Set the config path for the profiling job:

export DGD_CONFIG_FILE=/workspace/profiling_results/disagg.yaml # or your custom path

This approach allows you to:

Customize DGD configurations without rebuilding container images
Test different model configurations easily
Version control your DGD configs alongside your code

Important: For profiling, disagg configs should be run with Grove disabled by adding the annotation nvidia.com/enable-grove: "false" to avoid alpha Grove status issues.

Step 2: Set SLA target

Edit $DYNAMO_HOME/benchmarks/profiler/deploy/profile_sla_job.yaml to set the target ISL, OSL, TTFT, and ITL. Also, set the backend type to vllm or sglang.
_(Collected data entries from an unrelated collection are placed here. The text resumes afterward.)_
/-- R445: a domain is destroyed: V cleared, its keys erased, its translations and lines dropped without write-back. -/
def State.destroyDomain (s : State) (n : Nat) : State :=
  let d := s.domain n
  let s1 := ((if d.key = 0 then s else s.loseLines d.key).setDomain n { d with v := false, key := 0 }).tlbDrop n [allExtent]
  { s1 with held := s1.held.filter (fun (t : Thread) => t.id.sdom ≠ n) }

/-- RMDOM (R445, R449). -/
def execRmdom (c : MailCmd) (s : State) : Host.Outcome State Fault Refusal :=
  let n := mailArg c 0
  mailEvent (c.cmd == 0x12) s (s.mail c 1 (domOk n) (.ownerOrTenant n) (fun s =>
    if !(s.domain n).v || s.domainNamed n then mailRefused s else mailDone (s.destroyDomain n) []))

/-- R449: ROOTPTR, and the invalidation of the domain's every translation begins, as for TLBINV (13 R299). -/
def State.setRoot (s : State) (n : Nat) (root : Word) : State :=
  let d := s.domain n
  (s.setDomain n { d with rootptr := root }).invalidate n [allExtent] none

/-- The input being made waits: it stays the next of the outside, and is made again (log 4). -/
def State.retryInput (s : State) : State := { s with waitsIn := true }

/-- SETROOT (R449): it is answered once its invalidation is over, like TLBINV. -/
def execSetroot (c : MailCmd) (s : State) : Host.Outcome State Fault Refusal :=
  let n := mailArg c 0
  let s1 := (s.commanded c).setRoot n (c.payload.getD 1 0)
  let ok := domOk n && rootOk (mailArg c 1)
  mailEvent (c.cmd == 0x13) s (
    if s.stage = .running ∧ s.mailFailures c 2 ok (.tenant [n]) = [] ∧ s1.invalidated n [allExtent] none = false then
      { s1.retryInput with serving := true }
    else s.mail c 2 ok (.tenant [n]) (fun s =>
      mailDone ((s.setRoot n (c.payload.getD 1 0)).dropFramesIn n [allExtent] none) []))

/-- The domains whose tenant must sign the write of an entry (R450): the one it names, and, when V is 1 now, the one named now. -/
def entrySigners (new : Nat) (v : Bool) (old : Nat) : Signer := .tenant (new :: (if v then [old] else []))

/-- SETAPER (R449; 19 R438). -/
def execSetaper (c : MailCmd) (s : State) : Host.Outcome State Fault Refusal :=
  let n := mailArg c 0
  let ws := mailArgs c 1 3
  mailEvent (c.cmd == 0x20) s (s.mail c 4 (decide (n < 64) && aperOk ws)
    (entrySigners (bits (entWd ws 2) 15 0) (s.aperV n) (s.aperDom n)) (fun s => mailWrite s (s.writeAper n ws)))

/-- SETQUEUE (R449; 15 R330). -/
def execSetqueue (c : MailCmd) (s : State) : Host.Outcome State Fault Refusal :=
  let k := mailArg c 0
  let ws := mailArgs c 1 4
  let q := QueueEnt.ofWords ws
  mailEvent (c.cmd == 0x21) s (s.mail c 5 (decide (k < 4096) && queueOk ws)
    (entrySigners q.sdom (s.queue k).v (s.queue k).sdom) (fun s => mailWrite s (s.writeQueue k q)))

/-- SETEDT (R449; 14 R308); returns 3 while FEAT_EXPERT is 0 (R456). -/
def execSetedt (c : MailCmd) (s : State) : Host.Outcome State Fault Refusal :=
  let k := mailArg c 0
  let ws := mailArgs c 1 2
  let x := Edt.ofWords ws
  mailEvent (c.cmd == 0x22) s (s.mail c 3 (decide (k < 16) && edtOk ws)
    (entrySigners x.sdom (s.edtEnt k).v (s.edtEnt k).sdom)
    (fun s => if !bit s.featen.toNat 7 then mailRefused s else mailWrite s (s.writeEdt k x)))

/-- SETFDT (R449; 18 R408). -/
def execSetfdt (c : MailCmd) (s : State) : Host.Outcome State Fault Refusal :=
  let k := mailArg c 0
  let ws := mailArgs c 1 4
  let f := Fdt.ofWords ws
  let old := Sparse.get Fdt.init s.fdt k
  mailEvent (c.cmd == 0x23) s (s.mail c 5 (decide (k < 256) && fdtOk ws)
    (entrySigners f.sdom old.v old.sdom) (fun s => mailDone (s.writeFdt k f) []))

/-- The endpoint of a port (19 R441). -/
def State.endpoint (s : State) (k : Nat) : Endpoint := Sparse.get Endpoint.init s.endpoints k
def State.setEndpoint (s : State) (k : Nat) (e : Endpoint) : State :=
  { s with endpoints := Sparse.set Endpoint.init s.endpoints k e }

/-- SETEP (R449; 19 R441): a port is bound only to a domain whose HOSTAP is 1, on an enabled G-die. -/
def execSetep (c : MailCmd) (s : State) : Host.Outcome State Fault Refusal :=
  let k := mailArg c 0
  let sdom := bits (mailArg c 1) 15 0
  let v := bit (mailArg c 1) 16
  let epd := mailArg c 2
  let old := s.endpoint k
  mailEvent (c.cmd == 0x24) s (s.mail c 3
    (decide (k < 16) && domOk sdom && bits (mailArg c 1) 63 17 == 0 && epd % 128 == 0 && canonical epd)
    (entrySigners sdom old.v old.sdom) (fun s =>
      if v && (!(s.domain sdom).hostap || !bit s.engdies (k / 4)) then mailRefused s
      else mailDone (s.setEndpoint k { sdom := sdom, v := v, epd := w64 epd, noticed := 0, work := old.work }) []))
The backend type must match the dynamo deployment in the DGD_CONFIG_FILE.

spec:
  template:
    spec:
      containers:
        - name: profile-sla
          args:
            - --isl
            - "3000" # average ISL is 3000 tokens
            - --osl
            - "150" # average OSL is 150 tokens
            - --ttft
            - "200" # target TTFT is 200ms
            - --itl
            - "20" # target ITL is 20ms
            - --backend
            - <vllm/sglang>

Step 3: Run profiling (required)

envsubst < benchmarks/profiler/deploy/profile_sla_job.yaml | kubectl apply -f -

Step 4: Wait for profiling to complete

kubectl get jobs -n $NAMESPACE
kubectl logs job/profile-sla -n $NAMESPACE

Viewing Profiling Results#

After the profiling job completes successfully, the results are stored in the persistent volume claim (PVC) created during Step 2.

To download the results:

# Download to directory
python3 -m deploy.utils.download_pvc_results --namespace $NAMESPACE --output-dir ./results --folder /data/profiling_results

# Download without any of the auto-created config.yaml files used in profiling
python3 -m deploy.utils.download_pvc_results --namespace $NAMESPACE --output-dir ./results --folder /data/profiling_results --no-config

The script will:

Deploy a temporary access pod
Download all files maintaining directory structure
Clean the pod up automatically

File Structure#

The profiling results directory contains the following structure:

/workspace/data/profiling_results/
├── prefill_performance.png                    # Main prefill performance plot
├── decode_performance.png                     # Main decode performance plot
├── prefill_tp1/                               # Individual TP profiling directories
...
├── decode_tp1/
...
├── selected_prefill_interpolation/
│   ├── raw_data.npz                           # Prefill interpolation data
│   ├── prefill_ttft_interpolation.png         # TTFT vs ISL plot
│   └── prefill_throughput_interpolation.png   # Throughput vs ISL plot
└── selected_decode_interpolation/
    ├── raw_data.npz                           # Decode interpolation data
    └── decode_tp{best_tp}.png                 # 3D ITL surface plot

Viewing Performance Plots#

The profiling generates several performance visualization files:

Main Performance Plots:

prefill_performance.png: Shows TTFT (Time To First Token) performance across different tensor parallelism (TP) sizes
decode_performance.png: Shows ITL (Inter-Token Latency) performance across different TP sizes and in-flight request counts

Interpolation Plots:

selected_prefill_interpolation/prefill_ttft_interpolation.png: TTFT vs Input Sequence Length with quadratic fit
selected_prefill_interpolation/prefill_throughput_interpolation.png: Prefill throughput vs Input Sequence Length
selected_decode_interpolation/decode_tp{best_tp}.png: 3D surface plot showing ITL vs KV usage and context length

Understanding the Data Files#

The .npz files contain raw profiling data that can be loaded and analyzed using Python:

import numpy as np

# Load prefill data
prefill_data = np.load('selected_prefill_interpolation/raw_data.npz')
print("Prefill data keys:", list(prefill_data.keys()))

# Load decode data
decode_data = np.load('selected_decode_interpolation/raw_data.npz')
print("Decode data keys:", list(decode_data.keys()))

Troubleshooting#

Image Pull Authentication Errors#

If you see ErrImagePull or ImagePullBackOff errors with 401 unauthorized messages:

Ensure the nvcr-imagepullsecret exists in your namespace:

kubectl get secret nvcr-imagepullsecret -n $NAMESPACE

Verify the service account was created with the image pull secret:

kubectl get serviceaccount dynamo-sa -n $NAMESPACE -o yaml

3. The service account should show `imagePullSecrets` containing `nvcr-imagepullsecret`.